Dobrin used familiar tools and channels to work his network, including making phone calls, emails, and LinkedIn. Getting the right job description on job boards is critical to clearly communicating the role, and acting quickly on nibbles is also important to hooking the big fish.
“If you take six weeks to go through an interview process from first contact to offer, you’re going to lose people,” he says. “My goal is 10 days.”
When it comes to specific technical skills, there are a few areas of expertise that are absolutely critical, such as Python. If you don’t know Python in this day and age, you had better have a hard-to-find talent in some other area. Apache Spark has become a critical tool in many data scientists’ toolboxes, so being familiar with how to use it is important. R is still a popular language for data science too.
On IBM’s Data Science Elite Team, XGBoost has become the go-to algorithm for traditional machine learning problems, thanks to its power, tunability, and forgiveness of overfitting, according to Dobrin. “There’s a constant barrage of new tools, methodologies, and packages that are out there that people just need to be up to date on,” he says.
Graduating from a data science bootcamp is a good start, but it’s not enough to consider yourself a full-fledged data scientist, says Pedro Alves Nogueira, who heads up the data science and AI business at Toptal.
“There are not a lot of people in the market with proven experience,” says Nogueria, who has a PhD in AI, human-computer interaction and affective computing from the University of Porto in Portugal. “Doing a bootcamp on AI and data science is probably not going to be enough for you to be a data scientist. It’s good enough for you to learn a skill…but it’s not going to give you the basic mathematical knowledge.”
Toptal prides itself on having the top 3% of talent – hence “Toptal” – in a given field of development. The company started by offering developers on demand for general application and Web development. As more clients looked to Toptal for data science and AI expertise, the company decided to formalize its data science and AI business by creating a dedicated department.
While data science is becoming more automated by the day, it’s still critical that a data scientist know how machine learning models work at a deep level, and to be able to build them by hand, if necessary, Nogueria says.
“We allow developers to use whatever technology they want,” Nogueria says. “What we’re most interested in is having the fundamental ability to understand the models and to implement them from scratch.”

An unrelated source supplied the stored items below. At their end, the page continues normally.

-- ==== Sys2Proof/Laws/Convert.lean ====
section
/-! SUPPORT. The loop of CSC: the source index in closed form (R161) and what OUT holds after a number of pixels (R160). -/

namespace Sys2Proof.Machine

/-- `W + pad`: the length of a source row (R161). -/
theorem width_add_rowPad (sub : Bool) (w : Nat) : w + rowPad sub w = if sub then pad8 w else w := by
  cases sub <;> simp [rowPad, pad8]; omega

/-- The source index moves by one inside a row and skips the padding at a row's end: the loop of R160 follows R161. -/
theorem refIndex_succ (sub : Bool) {w : Nat} (hw : 0 < w) (i : Nat) :
    refIndex sub w (i + 1) =
      if (i + 1) % w = 0 then refIndex sub w i + 1 + rowPad sub w else refIndex sub w i + 1 := by
  unfold refIndex
  generalize rowPad sub w = pad
  have hdm := Nat.div_add_mod i w
  have hlt := Nat.mod_lt i hw
  by_cases hz : i % w + 1 = w
  · have h1 : i + 1 = w * (i / w + 1) := by rw [Nat.mul_add, Nat.mul_one]; omega
    rw [h1, Nat.mul_mod_right, if_pos rfl, Nat.mul_div_cancel_left _ hw, Nat.add_mul]
    omega
  · have h1 : i + 1 = w * (i / w) + (i % w + 1) := by omega
    have hm : (i + 1) % w = i % w + 1 := by
      rw [h1, Nat.mul_add_mod]; exact Nat.mod_eq_of_lt (by omega)
    have hd : (i + 1) / w = i / w := by
      rw [h1, Nat.mul_add_div hw, Nat.div_eq_of_lt (by omega : i % w + 1 < w)]; rfl
    rw [hm, hd, if_neg (by omega)]; omega

/-- The source index of every pixel lies inside `h` rows of `W + pad` (R161). -/
theorem refIndex_lt (sub : Bool) {w h i : Nat} (hi : i < w * h) : refIndex sub w i < h * (w + rowPad sub w) := by
  have hw : 0 < w := Nat.pos_of_ne_zero (by rintro rfl; simp at hi)
  have hd : i / w < h := Nat.div_lt_of_lt_mul hi
  have hm := Nat.mod_lt i hw
  have := row_col_lt (m := w + rowPad sub w) hd
  unfold refIndex
  omega

/-- The four bytes of pixel `i` (R160). -/
def pixelAt (c : Context) (i : Nat) : List Byte :=
  pixelBytes (c.plane.y.getD (refIndex c.subsampling c.width.toNat i) 0)
    (c.co.getD (refIndex c.subsampling c.width.toNat i) 0)
    (c.cg.getD (refIndex c.subsampling c.width.toNat i) 0) (c.plane.alpha.getD i 0)

@[simp] theorem pixelBytes_length (y : Byte) (co cg : Sample) (a : Byte) : (pixelBytes y co cg a).length = 4 := rfl
@[simp] theorem pixelAt_length (c : Context) (i : Nat) : (pixelAt c i).length = 4 := rfl

/-- The arrays CSC reads reach as far as its indices do (R161). -/
structure cscReady (c : Context) : Prop where
  width : 0 < c.width.toNat
  luma : c.height.toNat * (c.width.toNat + rowPad c.subsampling c.width.toNat) ≤ c.plane.y.length
  co : c.height.toNat * (c.width.toNat + rowPad c.subsampling c.width.toNat) ≤ c.co.length
  cg : c.height.toNat * (c.width.toNat + rowPad c.subsampling c.width.toNat) ≤ c.cg.length
  alpha : c.width.toNat * c.height.toNat ≤ c.plane.alpha.length

/-- OUT when the pixels before `n` are written. -/
def outFilled (c : Context) (n : Nat) (out : List Byte) : Prop :=
  out.length = c.width.toNat * c.height.toNat * 4 ∧ ∀ i < n, ∀ q < 4, out[4 * i + q]? = (pixelAt c i)[q]?

/-- The loop registers before pixel `w.i` (R160). -/
def cscCursor (c : Context) (w : Work) : Prop :=
  (w.i = 0 ∧ w.j = 0) ∨ (0 < w.i ∧ w.j = refIndex c.subsampling c.width.toNat (w.i - 1) + 1)

theorem cscPixel_spec {c : Context} (hr : cscReady c) {w : Work} {out : List Byte}
    (hi : w.i < c.width.toNat * c.height.toNat) (hw : cscCursor c w) (ho : outFilled c w.i out) :
    ∃ out', cscPixel c (rowPad c.subsampling c.width.toNat) w out =
        .ok ({ w with i := w.i + 1, j := refIndex c.subsampling c.width.toNat w.i + 1 }, out') ∧
      outFilled c (w.i + 1) out' := by
  have hj : (if 0 < w.i ∧ w.i % c.width.toNat = 0 then w.j + rowPad c.subsampling c.width.toNat else w.j) =
      refIndex c.subsampling c.width.toNat w.i := by
    rcases hw with ⟨h0, h1⟩ | ⟨h0, h1⟩
    · simp [h0, h1, refIndex]
    · obtain ⟨m, hm⟩ : ∃ m, w.i = m + 1 := ⟨w.i - 1, by omega⟩
      rw [hm] at h1 ⊢
      rw [refIndex_succ _ hr.width, h1]
      simp
  have hlt := refIndex_lt c.subsampling hi
  have hy := readAt_getD (.plane .y) (Nat.lt_of_lt_of_le hlt hr.luma) 0
  have hco := readAt_getD .co (Nat.lt_of_lt_of_le hlt hr.co) 0
  have hcg := readAt_getD .cg (Nat.lt_of_lt_of_le hlt hr.cg) 0
  have ha := readAt_getD (.plane .alpha) (Nat.lt_of_lt_of_le hi hr.alpha) 0
  obtain ⟨out', hwr⟩ := writeAt_fits .out out (pixelAt c w.i) (4 * w.i) (by
    rw [ho.1, pixelAt_length]; omega)
  refine ⟨out', ?_, by rw [writeAt_length hwr, ho.1], fun i hi' q hq => ?_⟩
  · have hwr' : writeAt .out out (4 * w.i) (pixelBytes _ _ _ _) = .ok out' := hwr
    simp only [cscPixel, hj, hy, hco, hcg, ha, ok_bind, hwr', pure_eq_ok]
  · rw [writeAt_get hwr, pixelAt_length]
    split
    · obtain rfl : i = w.i := by omega
      congr 1; omega
    · exact ho.2 i (by omega) q hq

theorem cscPixels_spec {c : Context} (hr : cscReady c) : ∀ (n : Nat) (w : Work) (out : List Byte),
    w.i + n = c.width.toNat * c.height.toNat → cscCursor c w → outFilled c w.i out →
    ∃ w' out', cscPixels c (rowPad c.subsampling c.width.toNat) n w out = .ok (w', out') ∧
      outFilled c (c.width.toNat * c.height.toNat) out'
  | 0, w, out, hn, _, ho => ⟨w, out, rfl, by rw [← hn]; exact ho⟩
  | n + 1, w, out, hn, hw, ho => by
    obtain ⟨out1, h1, ho1⟩ := cscPixel_spec hr (by omega) hw ho
    obtain ⟨w', out', h2, ho'⟩ := cscPixels_spec hr n
      { w with i := w.i + 1, j := refIndex c.subsampling c.width.toNat w.i + 1 } out1 (by simp; omega)
      (.inr ⟨Nat.succ_pos _, rfl⟩) ho1
    exact ⟨w', out', by simp only [cscPixels, h1, ok_bind, h2], ho'⟩

/-- CSC on arrays that reach far enough writes every pixel (R160, R164). -/
theorem convertImage_spec {c : Context} (hr : cscReady c) (w : Work)
    (ho : c.out.length = c.width.toNat * c.height.toNat * 4) :
    ∃ out, convertImage c w = .ok out ∧ outFilled c (c.width.toNat * c.height.toNat) out := by
  obtain ⟨w', out, h, hf⟩ := cscPixels_spec hr (c.width.toNat * c.height.toNat) { w with i := 0, j := 0 } c.out
    (by simp) (.inl ⟨rfl, rfl⟩) ⟨ho, fun i hi => by simp at hi⟩
  exact ⟨out, by simp only [convertImage, h, ok_bind, pure_eq_ok], hf⟩

end Sys2Proof.Machine
end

Becoming one of Toptal’s data scientists or AI experts is a rigorous process, Nogueria says. The first step is ensuring that the prospective data scientists are proficient in English, which is important considering that the company heavily recruits from eastern and southern European universities. Next, they must prove their mathematical chops by solving a series of ML and AI problems.
“Then somebody on existing screening team, which is himself or herself a senior AI or data science developer who has been working with us for two years, [takes the prospect] through a live coding session,” he says. “Then you have to do a two-week sample project that you have to present to us as if we’re the client. We spend a lot of energy and time to make sure they really know what they’re talking about.”
Ultimately, pairing a Toptal data scientist with a specific client takes careful analysis of the business outcomes that are sought and the capability of the worker to fulfill the technical requirements.
“It’s not just about building models,” Nogueria says. “It’s about knowing what you’re building and making sure what you’re building is intelligible to people who are going to be using it, and that it is solid and useful for the business itself.”
Once you find a good data scientist, retaining them is also important. Providing good data science problems that impact the bottom line is arguably the best way to keep them around. Giving them the freedom to learn new technologies and techniques is also important. Of course, offering them a competitive salary and good benefits are critical too.